(Task objective):
Write out exactly the first lines of the listing, ending on the line that contains "match errIn s a 8 with".

(Stored data):
/-- A store of n bytes at l leaves no error in the words that it covers. -/
def errClear (s : State) (l n : Nat) : State :=
  if s.uecc.isEmpty then s else { s with uecc := s.uecc.filter (fun w => !(decide (l ≤ w) && decide (w + 8 ≤ l + n))) }

/-- A page-table entry as a walk reads it at a level (R378). -/
def pteRd (s : State) (a lvl : Nat) : Except WFail Word :=
  match errIn s a 8 with
  | some w => .error (ueccFail lvl w)
  | none => .ok (BitVec.ofNat 64 (rd s a 8))

/-- The walk of the page table at `root` for a 48-bit address (R377, R378), up to the permission rows. -/
def walk (s : State) (root : Word) (va : Nat) : Except WFail Xl :=
  let a3 := fld root 9 43 * 512 + 8 * nfld va 42 6
  if paOk a3 = false then .error ⟨.ptebad, 3, 0⟩
  else match pteRd s a3 3 with
  | .error f => .error f
  | .ok e3 =>
  if ¬ bit e3 0 then .error ⟨.pgnp, 3, 0⟩
  else if bit e3 1 then .error ⟨.ptebad, 3, 0⟩
  else match nodePa e3 3 with
  | .error f => .error f
  | .ok t2 =>
    match pteRd s (t2 + 8 * nfld va 29 13) 2 with
    | .error f => .error f
    | .ok e2 =>
    if ¬ bit e2 0 then .error ⟨.pgnp, 2, 0⟩
    else if bit e2 1 then leafXl e2 2 (2 ^ 29)
    else match nodePa e2 2 with
    | .error f => .error f
    | .ok t1 =>
      match pteRd s (t1 + 8 * nfld va 16 13) 1 with
      | .error f => .error f
      | .ok e1 =>
      if ¬ bit e1 0 then .error ⟨.pgnp, 1, 0⟩
      else if ¬ bit e1 1 then .error ⟨.ptebad, 1, 0⟩
      else leafXl e1 1 65536

/-- The level-1 entry of an address. -/
def l1Entry (s : State) (root : Word) (va : Nat) : Word :=
  let e3 := BitVec.ofNat 64 (rd s (fld root 9 43 * 512 + 8 * nfld va 42 6) 8)
  let e2 := BitVec.ofNat 64 (rd s (fld e3 16 36 * 65536 + 8 * nfld va 29 13) 8)
  BitVec.ofNat 64 (rd s (fld e2 16 36 * 65536 + 8 * nfld va 16 13) 8)

/-- The group of 32 entries of an address holds its declaration (R379). -/
def contHolds (s : State) (root : Word) (va : Nat) (x : Xl) : Bool :=
  let b := va / 2 ^ 21 * 2 ^ 21
  decide (x.size = 65536) && (List.range 32).all (fun i => match walk s root (b + 65536 * i) with
    | .ok y => decide (y.size = 65536) && bit (l1Entry s root (b + 65536 * i)) 5 && decide (y.r = x.r) && decide (y.w = x.w) &&
        decide (y.cow = x.cow) && decide (y.pa + (va / 65536 % 32) * 65536 = x.pa + 65536 * i) && decide ((y.pa - 65536 * i) % 2 ^ 21 = 0)
    | .error _ => false)

/-- The entry of TLB `place` that covers an address of a context under its present ASID and generation (R382). -/
def tlbIn (s : State) (place cx va : Nat) : Option TlbEnt :=
  s.tlb.find? (fun e => e.place = place && e.ctx = cx && e.gen = (ctx s cx).gen && e.asid.toNat = fld (ctxD s cx 0) 0 16 &&
    decide (e.va ≤ va) && decide (va < e.va + e.size))

/-- The TLB of global cluster n, as a place and as a view of translation. -/
def cluTlb (n : Nat) : Nat := 1024 + n

/-- The entry by which `view` finds a translation: core k looks in its micro-TLB, then in its cluster's TLB; a generator or a sequencer in its
cluster's; the hub and a request of another package hold none (R382). -/
def tlbFind (s : State) (view cx va : Nat) : Option TlbEnt :=
  if view < 512 then (tlbIn s view cx va).or (tlbIn s (cluTlb (cluOf view)) cx va) else tlbIn s view cx va

/-- The view of the hub and of requests that other packages have sent. -/
def noTlb : Nat := 2048

/-- The translation of an address of context cx: a TLB entry if one is held, else a walk (R382, R383). -/
def xlOf (s : State) (view cx : Nat) (root : Word) (va : Nat) : Except WFail Xl :=
  match tlbFind s view cx va with
  | some e => .ok ⟨e.pa, e.size, e.r, e.w, e.cow⟩
  | none => walk s root va

/-- Permission rows of R378, with atomics other than handler 0 and stores as writes (R380). -/
def permOf (x : Xl) (write : Bool) : Option Code :=
  if write then (if x.w then none else if x.cow then some .pgcow else some .permw)
  else if x.r then none else some .permr

/-- Translate one space 0x0 address of context cx: its physical address. -/
def xlate (s : State) (view cx : Nat) (root : Word) (va : Nat) (write : Bool) : Except WFail Nat :=
  match xlOf s view cx root va with
  | .error f => .error f
  | .ok x =>
    match permOf x write with
    | some c => .error ⟨c, if x.size = 2 ^ 29 then 2 else 1, 0⟩
    | none => .ok (x.pa + va % x.size)

/-! ## Addresses (R85 to R88, R343) -/

/-- The space of an address. -/
def spc (a : Word) : Nat := fld a 60 4

/-- The plan of a context; a context without a plan has a pod of one package (R400). -/
def planOf (s : State) (cx : Nat) : Plan := ((ctx s cx).plan).getD {}

/-- A space 0x5 address names another package than this one (R85, R400). -/
def offPackage (s : State) (cx : Nat) (a : Word) : Bool :=
  let p := planOf s cx
  spc a = 5 && !(fld a 56 4 = p.mx && fld a 52 4 = p.my && fld a 48 4 = p.mz)

/-- The must-be-zero bits and the pod coordinates (R85, R88, first two rows). -/
def spaceOk (s : State) (cx : Nat) (a : Word) : Bool :=
  match spc a with
  | 0 => fld a 48 12 = 0
  | 1 => fld a 21 39 = 0
  | 2 => fld a 24 36 = 0
  | 3 => fld a 28 32 = 0
  | 4 => fld a 30 30 = 0
  | 5 =>
    let p := planOf s cx
    fld a 56 4 < p.dx && fld a 52 4 < p.dy && fld a 48 4 < p.dz
  | 6 => fld a 28 32 = 0
  | _ => false

/-- The ring offset lies below 192 MiB (R88, third row). -/
def ringOk (a : Word) : Bool := if spc a = 3 ∨ spc a = 4 then fld a 0 28 < 0xC000000 else true

/-- n bytes at offset o lie in units base to base + size - 1 of u bytes (R343). -/
def inUnits (o n base size u : Nat) : Bool := base * u ≤ o && o + n ≤ (base + size) * u

/-- The allotment row of R88 for n bytes, as core k with entry words `e` sees them (R343). -/
def allotOk (s : State) (k : Nat) (e : Nat → Word) (a : Word) (n : Nat) : Bool :=
  match spc a with
  | 1 => inUnits (fld a 0 21) n (fld (e 6) 0 5) (fld (e 6) 6 6) 65536
  | 2 => inUnits (fld a 0 24) n (fld (e 7) 0 8) (fld (e 7) 8 9) 65536
  | 3 => inUnits (fld a 0 28) n (fld (e 8) 0 8) (fld (e 8) 8 8) 1048576
  | 4 => inUnits (fld a 0 28) n (fld (e 8) 0 8) (fld (e 8) 8 8) 1048576 && inPart s (fld (e 0) 25 2) (fld a 28 2)
  | 6 => inUnits (fld a 0 24) n (fld (e 7) 0 8) (fld (e 7) 8 9) 65536 && bit (e 9) (16 * dieOf k + fld a 24 4)
  | _ => true

/-- Where a checked address leads: a location, or another package (space 0x5, translated on its target). -/
inductive Where where
  | loc (l : Nat)
  | far
  deriving DecidableEq, Repr

/-- A failed address check: code and walk level. -/
abbrev AFail := WFail

/-- The location of an address outside spaces 0x0 and 0x5, as core k sees it (R85 to R87). -/
def chipLoc (k : Nat) (a : Word) : Nat :=
  match spc a with
  | 1 => spLoc k (fld a 0 21)
  | 2 => winLoc (dieOf k) (cluInDie k) (fld a 0 24)
  | 3 => ringLoc (dieOf k) (fld a 0 28)
  | 4 => ringLoc (fld a 28 2) (fld a 0 28)
  | _ => winLoc (dieOf k) (fld a 24 4) (fld a 0 24)

/-- The rows of R88 in order for n bytes at `a`, aligned to `al`, as core k sees them in context cx with entry words `e`. -/
def addrRows (s : State) (k cx : Nat) (e : Nat → Word) (a : Word) (n al : Nat) : Option Code :=
  if spaceOk s cx a = false then some .addrspace
  else if ringOk a = false then some .bound
  else if allotOk s k e a n = false then some .bound
  else if a.toNat % al ≠ 0 then some .align
  else none

/-- Translation and permission of R378 for an address that has passed the rows of R88. -/
def addrXl (s : State) (k cx : Nat) (e : Nat → Word) (a : Word) (write : Bool) : Except AFail Where :=
  match spc a with
  | 0 =>
    match xlate s k cx (e 5) (fld a 0 48) write with
    | .error f => .error f
    | .ok p => .ok (.loc p)
  | 5 => .ok .far
  | _ => .ok (.loc (chipLoc k a))

/-- The checks of R88 in order, then translation and permission of R378. -/
def addrCheck (s : State) (k cx : Nat) (e : Nat → Word) (a : Word) (n al : Nat) (write : Bool) : Except AFail Where :=
  match addrRows s k cx e a n al with
  | some c => .error ⟨c, 0, 0⟩
  | none => addrXl s k cx e a write

/-- The rows of R88, the translation, and the whole check, for the current core. -/
def chkRows (s : State) (a : Word) (n al : Nat) : Option Code := addrRows s s.cur (cur s).ctx (entNow s (cur s)) a n al
def chkXl (s : State) (a : Word) (write : Bool) : Except AFail Where := addrXl s s.cur (cur s).ctx (entNow s (cur s)) a write
def chk (s : State) (a : Word) (n al : Nat) (write : Bool) : Except AFail Where :=
  addrCheck s s.cur (cur s).ctx (entNow s (cur s)) a n al write

/-- The location of an address that has passed its check (zero where it has none). -/
def locOf (s : State) (a : Word) (n : Nat) (write : Bool) : Nat :=
  match chk s a n 1 write with
  | .ok (.loc l) => l
  | _ => 0

/-- The scope within which the home of a location lies, as core k sees it (R100, Table 5 of chapter 04): 0 core, 1 cluster,
2 die, 3 package, 4 system. -/
def homeScope (k l : Nat) : Nat :=
  if l ≥ 2 ^ 55 then
    let c := (l - 2 ^ 55) / 128
    if c = cluOf k then 1 else if c / 16 = dieOf k then 2 else 3
  else if l ≥ 2 ^ 53 then (if (l - 2 ^ 53) / 2 ^ 28 = dieOf k then 2 else 3)
  else if l ≥ 2 ^ 52 then
    let h := (l - 2 ^ 52) / 2 ^ 22
    if h = k then 0 else if h / 8 = k / 8 then 1 else if h / 128 = k / 128 then 2 else 3
  else match l / 2 ^ 50 % 4 with
    | 0 => if nfld l 38 2 = dieOf k then 2 else 3
    | 1 => 3
    | _ => 4

/-- The scope of a request's home; a request without a location goes to another package (R100). -/
def reqScope (r : Req) : Nat := match r.loc with | none => 4 | some l => homeScope r.core l

/-- The nominal delay of an address for slack (R93, Table 4 of chapter 04); `l` is its location. -/
def nominal (a : Word) (l : Nat) : Nat :=
  match spc a with
  | 1 => 4
  | 2 => 28
  | 6 => 28
  | 3 => 96
  | 4 => 216
  | 5 => 2000
  | _ => match l / 2 ^ 50 % 4 with
    | 0 => 480
    | 1 => 1100
    | _ => 4000

/-! ## Time (R90, R129, R133, R134) -/

/-- A field that saturates at its maximum. -/
def satAdd {n : Nat} (x : BitVec n) (lo len : Nat) : BitVec n :=
  if fld x lo len + 1 < 2 ^ len then setFld x lo len (fld x lo len + 1) else x

/-- A ccy in which the core is not frozen. -/
def tick (c : Core) : Core := { c with ctime := c.ctime + 1, wtime := c.wtime + 1, oclk := c.oclk + 1, frz := 0 }
/-- A late-data freeze ccy. -/
def frzLate (c : Core) : Core := { c with wtime := c.wtime + 1, frzstat := satAdd c.frzstat 0 21, frz := c.frz + 1 }
/-- A busy freeze ccy: occupancies run on (R133). -/
def frzBusy (c : Core) : Core :=
  { c with wtime := c.wtime + 1, oclk := c.oclk + 1, frzstat := satAdd c.frzstat 21 21, frz := c.frz + 1 }
/-- An Annealer freeze ccy: the issue counts once in DENIES (R246). -/
def frzDeny (c : Core) : Core :=
  { c with
    wtime := c.wtime + 1
    frzstat := satAdd c.frzstat 42 21
    frz := c.frz + 1
    denied := true
    denies := if c.denied then c.denies else sat16 (c.denies + 1) }

/-- Slot j is occupied (R129). -/
def occupied (c : Core) (j : Nat) : Bool := c.oclk < tget 0 c.occ j

/-- A busy mark still holds: its wall ccy has not come, or its landing entry has not been written (R130, R239). -/
def Busy.holds (c : Core) (b : Busy) : Bool :=
  match b.land with
  | some l => c.land.any (fun e => e.id = l)
  | none => c.wtime < b.wall

/-- Resource r is busy; with `mm` the C tile of an earlier matrix instruction is exempt (R239). -/
def resBusy (c : Core) (mm : Bool) (r : Res) : Bool := c.busy.any (fun b => b.res = r && !(mm && b.mm) && b.holds c)

/-- The budget-table entry of an operating point: STEP above BUDGET (R423, R424, Table 5 of chapter 20). -/
def budgetOf (s : State) (op : Nat) : Word :=
  let dflt := (#[(320, 64), (448, 128), (576, 128), (704, 192), (832, 192), (960, 256), (1024, 256), (1024, 256)] :
    Array (Nat × Nat)).getD op (576, 128)
  let e := tget 0 s.hub.budget op
  if e = 0 then BitVec.ofNat 64 (dflt.1 + 65536 * dflt.2) else BitVec.ofNat 64 (e.toNat % 2 ^ 32)

/-- BUDGET and STEP as the Annealer reads them (R244). -/
def budgetN (a : Word) : Nat := Nat.min (fld a 0 16) 1024
def stepN (a : Word) : Nat := if fld a 16 16 = 0 then 65535 else fld a 16 16

/-- The first ccy of a window (R245), with ANCFG loaded from the current entry (R424). -/
def windowStep (s : State) (c : Core) : Core :=
  let a := budgetOf s s.hub.op.toNat
  let pay := Nat.min c.debt c.al
  { c with ancfg := a, debt := c.debt - pay, used := pay, al := Nat.min (budgetN a) (pay + stepN a), window := c.window + 1 }

/-- A window boundary is due (R245). -/
def windowDue (c : Core) : Bool := c.window < c.wtime / 64

/-! ## The journal (R411, R412) -/

/-- A new journal entry in its hub slot. -/
def journal (s : State) (kind code q cx : Nat) (tag : BitVec 16) (arg : Word) : State :=
  let n := s.hub.jseq + 1
  let j1 := BitVec.ofNat 64 (kind + code * 2 ^ 8 + q * 2 ^ 24 + cx * 2 ^ 38 + tag.toNat * 2 ^ 44)
  let e : JEnt := ⟨BitVec.ofNat 64 n, j1, BitVec.ofNat 64 s.hub.ticks, arg⟩
  { s with hub := { s.hub with jseq := n, journal := (e :: s.hub.journal).take 4096 } }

(Answer to the problem):
/-- A store of n bytes at l leaves no error in the words that it covers. -/
def errClear (s : State) (l n : Nat) : State :=
  if s.uecc.isEmpty then s else { s with uecc := s.uecc.filter (fun w => !(decide (l ≤ w) && decide (w + 8 ≤ l + n))) }

/-- A page-table entry as a walk reads it at a level (R378). -/
def pteRd (s : State) (a lvl : Nat) : Except WFail Word :=
  match errIn s a 8 with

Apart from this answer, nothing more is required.